Sec. 152. Restrictions as to the erection of buildings. A covenant that all buildings shall be set back from a certain line a given number of feet is not violated by the extension of an open porch within the prohibited distance.

Hawes v. Favor, 161 Ill. 440 (43 N. E. Rep. 1076). A forfeiture cannot be enforced for a violation of a condition against the erection of buildings on account of improvements made in pursuance of a municipal ordinance. Fidelity Ins. T. & S. D. Co. v. Fridenberg, 175 Pa. St. 500 (34 Atl. Rep. 848; 52 Am. St. Rep. 851). An earth filling is a "structure within the meaning of a covenant never to erect any "structure or building." Clement's Adm'rs v. Putnam, 68 Vt. 285 (35 Atl. Rep. 181). Conditions in a deed of a part of a tract of land as to the character of improvements to be made by the grantee may be enforced by a subsequent purchaser from the same grantor of another part of the tract. Roberts v. Porter,

Ky. (37 S. W. Rep. 485). Where the owner of land platted into lots has not by his plat or conveyances of lots established a definite and uniform plan as to building restrictions imposed upon purchasers, some receiving their conveyances without any such restrictions, some with one kind of restrictions and some with another, the purchaser of one lot cannot enforce the restrictions imposed on the purchaser of another lot.
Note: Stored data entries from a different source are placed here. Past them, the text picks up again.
/-- TAKING A TRAP: steps 2 to 5 of R379. Nothing happens until every pending result of the course is written and its stores
and atomics, which the frame's release awaits, are performed and acknowledged. -/
def State.takeTrap (s : State) (core course : Nat) : State :=
  match s.course? core course with
  | none => s
  | some c0 =>
    match c0.trap, s.task? core c0.task with
    | .stopping, some tk =>
      let x := c0.cause
      if !c0.quiet x s.now (s.heldIds core) then s
      else if !(s.courseStores core course).isEmpty then s.dueFor core (s.courseStores core course)
      else
        let c := (c0.settleAll s.now).leaveCode
        let c := { c with saved := c.threads }
        let route := s.route core c.nested x.code
        let slot := frameSlot core course
        let frame := trapFrame s core course c tk x route
        let s := (s.setCourse core course c).physStore slot frame
        let w0 := BitVec.ofNat 64 (frameWord0 x route c.held c.heldLost c.nested)
        let d := coreDie core
        let ev := fun ty => s.event tk.ref.graph tk.ref.node 0 ty d (coreIn core) tk.ref.index (trapDetail x core course c.nested)
        if c.nested && isCtl core then
          (s.setCourse core course { c with trap := .nestedHalt }).hostEvent (ev 0x0A)
        else if route = 0 then
          (s.endTask core c.task 2).postEvent (s.trapCluster core) (ev 0x06)
        else if route = 1 then
          let h := ((maskSlots x.tmask 64).filter fun i => (c.thread i).live).headD (c.allLive.headD 0)
          let fva := s.physNat (trapBase d) 8
          let c := c.modThread h fun t =>
            startHandler t (s.core core).trapvec (BitVec.ofNat 64 (fva + (slot - trapBase d))) w0
          s.setCourse core course { c with trap := .handler h }
        else if route = 2 then
          let s := s.setCourse core course { c with trap := .waiting }
          if (s.die d).duty.getLsbD 3 then s.hostEvent (ev 0x06) else s.postEvent (s.trapCluster core) (ev 0x06)
        else (s.setCourse core course { c with trap := .waiting }).hostEvent (ev 0x0A)
    | _, _ => s

/-- An exact trap stops the course at the instruction (R377, R379); a trap of the handler thread is nested (R389). A group that
waits for its instruction's last check has had no effect, and the instruction is issued anew after the trap.
It is delivered at once when no result of the course is pending. -/
def State.stopCourse (s : State) (core course : Nat) (x : Cause) : State :=
  let s := s.modCourse core course fun c =>
    { c with trap := .stopping, cause := x, nested := (match c.trap with | .handler _ => true | _ => false), susp := none, again := none }
  s.takeTrap core course

/-- A condition that arises for a course already in a trap is held (R379). -/
def Course.hold (c : Course) (x : Cause) : Course :=
  match c.held with
  | none => { c with held := some x }
  | some h => if h.code = x.code then { c with held := some { h with tmask := h.tmask ||| x.tmask } } else { c with heldLost := true }

/-- What a register holds, pending results apart. -/
def Thread.stored (t : Thread) (r : RegRef) : Word :=
  match r with
  | .v n => regGet t.v n
  | .q p => boolWord (qGet t.q p)
  | .c _ => 0

/-- A thread after a change that may bring results, with the registers that have ceased to await one noted as pending. -/
def Thread.noting (t t' : Thread) : Thread :=
  let came := (t.sb.filter fun e => !t'.sb.contains e).map fun e => e.1
  { t' with pend := t'.pend ++ came.map fun d => ⟨0, d, t'.stored d, 0⟩ }

/-- A result reaches a thread: the thread itself and, in a trap, the thread as the trap left it, which a resume restores
(R379, R391). -/
def Course.modBoth (c : Course) (i : Nat) (f : Thread → Thread) : Course :=
  let c := c.modThread i f
  if c.trap = .none then c
  else { c with saved := c.saved.mapIdx fun j t => if j = i then t.noting (f t) else t }

/-- The same for a result that no register awaits: a system call's. -/
def Course.putBoth (c : Course) (i : Nat) (d : RegRef) (x : Word) : Course :=
  let c := c.modThread i fun t => t.write d x
  if c.trap = .none then c
  else { c with saved := c.saved.mapIdx fun j t => if j = i then { t.write d x with pend := (t.write d x).pend ++ [⟨0, d, x, 0⟩] } else t }

/-- The task of a course ends as under route 0: every live thread exits, its end record takes status 2, and a record of type
0x06 carries the cause (R384, R401). -/
def State.fatal (s : State) (core course slot : Nat) (x : Cause) : State :=
  match s.task? core slot with
  | none => s
  | some tk =>
    (s.endTask core slot 2).postEvent (s.trapCluster core)
      (s.event tk.ref.graph tk.ref.node 0 0x06 (coreDie core) (coreIn core) tk.ref.index (trapDetail x core course false))

/-- Whether a condition is a command's deferred fault (R401). -/
def Cause.ofCommand (x : Cause) : Bool := x.sub.testBit 7 && [0x10, 0x11, 0x12, 0x21, 0x22, 0x70, 0x71, 0x72].contains x.code

/-- A held condition stands in the frame of its course, once that has been written: bits 40 to 32 of word 0, and word 9
(R379, R381). -/
def State.noteHeld (s : State) (core course : Nat) : State :=
  match s.course? core course with
  | none => s
  | some c =>
    let at_ := frameSlot core course
    let put := fun (s : State) => match c.held with
      | none => s
      | some h =>
        ((s.physStore (at_ + 4) (leBytes 1 h.code)).physStore (at_ + 5)
          (leBytes 1 (s.physNat (at_ + 5) 1 / 2 * 2 + bitN c.heldLost 0))).physStore (at_ + 72) (leBytes 8 h.faddr.toNat)
    match c.trap with
    | .none => s
    | .stopping => s
    | _ => put s

/-- A condition of a course outside an issue group: held if the course is in a trap, else deferred to its next
selection (R378, R379). A lost lane result in a trap stays deferred. -/
def State.defer (s : State) (core course : Nat) (x : Cause) : State :=
  (s.modCourse core course fun c =>
    match c.trap with
    | .none => { c with deferred := c.deferred ++ [x] }
    | _ => if x.lost.isEmpty then c.hold x else { c with deferred := c.deferred ++ [x] }).noteHeld core course

/-- The oldest deferred condition with the lowest code, merged with its like, and the conditions that remain (R378). -/
def pickDeferred (l : List Cause) : Option (Cause × List Cause) :=
  match l with
  | [] => none
  | a :: r =>
    let best := r.foldl (fun m x => if x.ord < m.ord ∨ (x.ord = m.ord ∧ x.code < m.code) then x else m) a
    let same := (a :: r).filter fun x => decide (x.ord = best.ord ∧ x.code = best.code)
    let low := same.foldl (fun m x => if (maskSlots x.tmask 64).headD 64 < (maskSlots m.tmask 64).headD 64 then x else m) best
    some ({ low with tmask := same.foldl (fun m x => m ||| x.tmask) 0, lost := same.flatMap Cause.lost },
      (a :: r).filter fun x => !decide (x.ord = best.ord ∧ x.code = best.code))

/-- A deferred fault is delivered before a selection; the other conditions then arise for a course in a trap (R378). An
instruction at which the course parks or waits for a check has had no effect and is issued anew after the trap; a system call
stays open. Where no thread is live any more, a command's fault ends the task and nothing reads what another one lost (R401).
(log 143: DEDUCED, unsafe.) -/
def State.deliverDeferred (s : State) (core course : Nat) : State :=
  match s.course? core course with
  | none => s
  | some c =>
    match pickDeferred c.deferred with
    | none => s
    | some (x, rest) =>
      if c.allLive.isEmpty then
        match c.deferred.find? Cause.ofCommand with
        | some y => s.fatal core course c.task y
        | none => s.setCourse core course { c with deferred := [] }
      else
        let call := match c.park with | some (.sysc ..) => true | _ => false
        let c := { c with
          deferred := rest.filter fun y => !y.lost.isEmpty, yieldUntil := none, susp := none, again := none
          park := if call then c.park else none, wakeAt := if call then c.wakeAt else none, parkUnder := call }
        let c := (rest.filter fun y => y.lost.isEmpty).foldl Course.hold c
        (s.setCourse core course { c with trap := .stopping, cause := x, nested := false }).takeTrap core course

/-! ## Convergence (R31, R236) -/

/-- Whether the wait of a thread in convergence wait is over: every thread it names waits there or is not live. -/
def Course.convDone (c : Course) (u : Nat × Nat) (i : Nat) (now : Nat) : Bool :=
  match (c.thread i).wait with
  | .conv m p _ _ =>
    (unitSlots u).all fun j =>
      let t := c.thread j
      let named := match p with
        | none => m.testBit j
        | some q => m.testBit j && t.readQ q now
      !named || !t.live || (match t.wait with | .conv .. => decide (t.pc = (c.thread i).pc) | _ => false)
  | _ => false

/-- The waiting threads that are released now: those whose wait is over, and those named with them. -/
def Course.convReady (c : Course) (u : Nat × Nat) (now : Nat) : List Nat :=
  let done := (unitSlots u).filter fun i => (c.thread i).live && c.convDone u i now
  (unitSlots u).filter fun j =>
    match (c.thread j).wait with
    | .conv .. =>
      (c.thread j).live && done.any fun i =>
        i = j || (decide ((c.thread i).pc = (c.thread j).pc) &&
          (match (c.thread i).wait with
           | .conv m none _ _ => m.testBit j
           | .conv m (some q) _ _ => m.testBit j && (c.thread j).readQ q now
           | _ => false))
    | _ => false

/-- A thread leaves its convergence wait and completes the `cnv` (R31). -/
def Course.leaveConv (c : Course) (now i : Nat) : Course :=
  match (c.thread i).wait with
  | .conv _ _ _ len => c.endWait now i len
  | _ => c

/-- Release every convergence wait of a course that is over. -/
def Course.converge (c : Course) (w now : Nat) : Course :=
  let us := if w = 1 then [(0, 16), (16, 16)] else [(0, c.threads.length)]
  us.foldl (fun c u => (c.convReady u now).foldl (fun c i => c.leaveConv now i) c) c

/-! ## Return from a trap (R390, R391, R396) -/

/-- The bits of `tstat` that are not RZ (R53). -/
def tstatBits : Word := 0x03FFFFFFC000FFFF
/-- The bits of `astat` that are not RZ (R54). -/
def astatBits : Word := 0x3FFFFFFFF
/-- The bits of `rsbase` that are not RZ (R51). -/
def rsbaseBits : Word := 0xFFFFFFFFFFFFFFF8

/-- `fstat` with its RZ bits zero (R5); it names a destination only while bit 11 says that one was lost (R55). -/
def fstatOf (v : Word) : Word := if v.getLsbD 11 then v &&& 0xDFF else v &&& 0x400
Clark v. McGee, 159 Ill. 518 (42 N. E. Rep. 965). The right of an adjoining lot owner to enforce a condition against the erection of buildings of a certain character may be waived by his erecting structures upon his lot of such a character as to render a compliance with the condition useless. Landell v. Hamilton, 175 Pa. St. 327 (34 Atl. Rep. 663; 34 L. R. A. 227) ; Landell v. Hamilton, 177 Pa. St. 23 (35 Atl. Rep. 242). The right to enforce a forfeiture for a breach of condition against the erection of buildings may be lost by laches. Fidelity Ins. T. & S. D. Co. v. Fridenberg, 175 Pa. 500 (34 Atl. Rep. 848; 52 Am. St. Rep. 851). And so may the right to have a mandatory injunction for the removal of buildings erected in violation of a condition. Trout v. Lucas, 54 N. J. Eq. 361 (35 Atl. Rep. 153). For construction of particular restrictions as to character of buildings to be erected, see Meigs v. Milligan, 177 Pa. 66 (35 Atl. Rep. 600); Roberts v. Porter, Ky. (37 S. W. Rep. 485); Equitable Life Assur. Soc. v. Brennan, 148 N. Y. 661 (43 N. E. Rep. 173).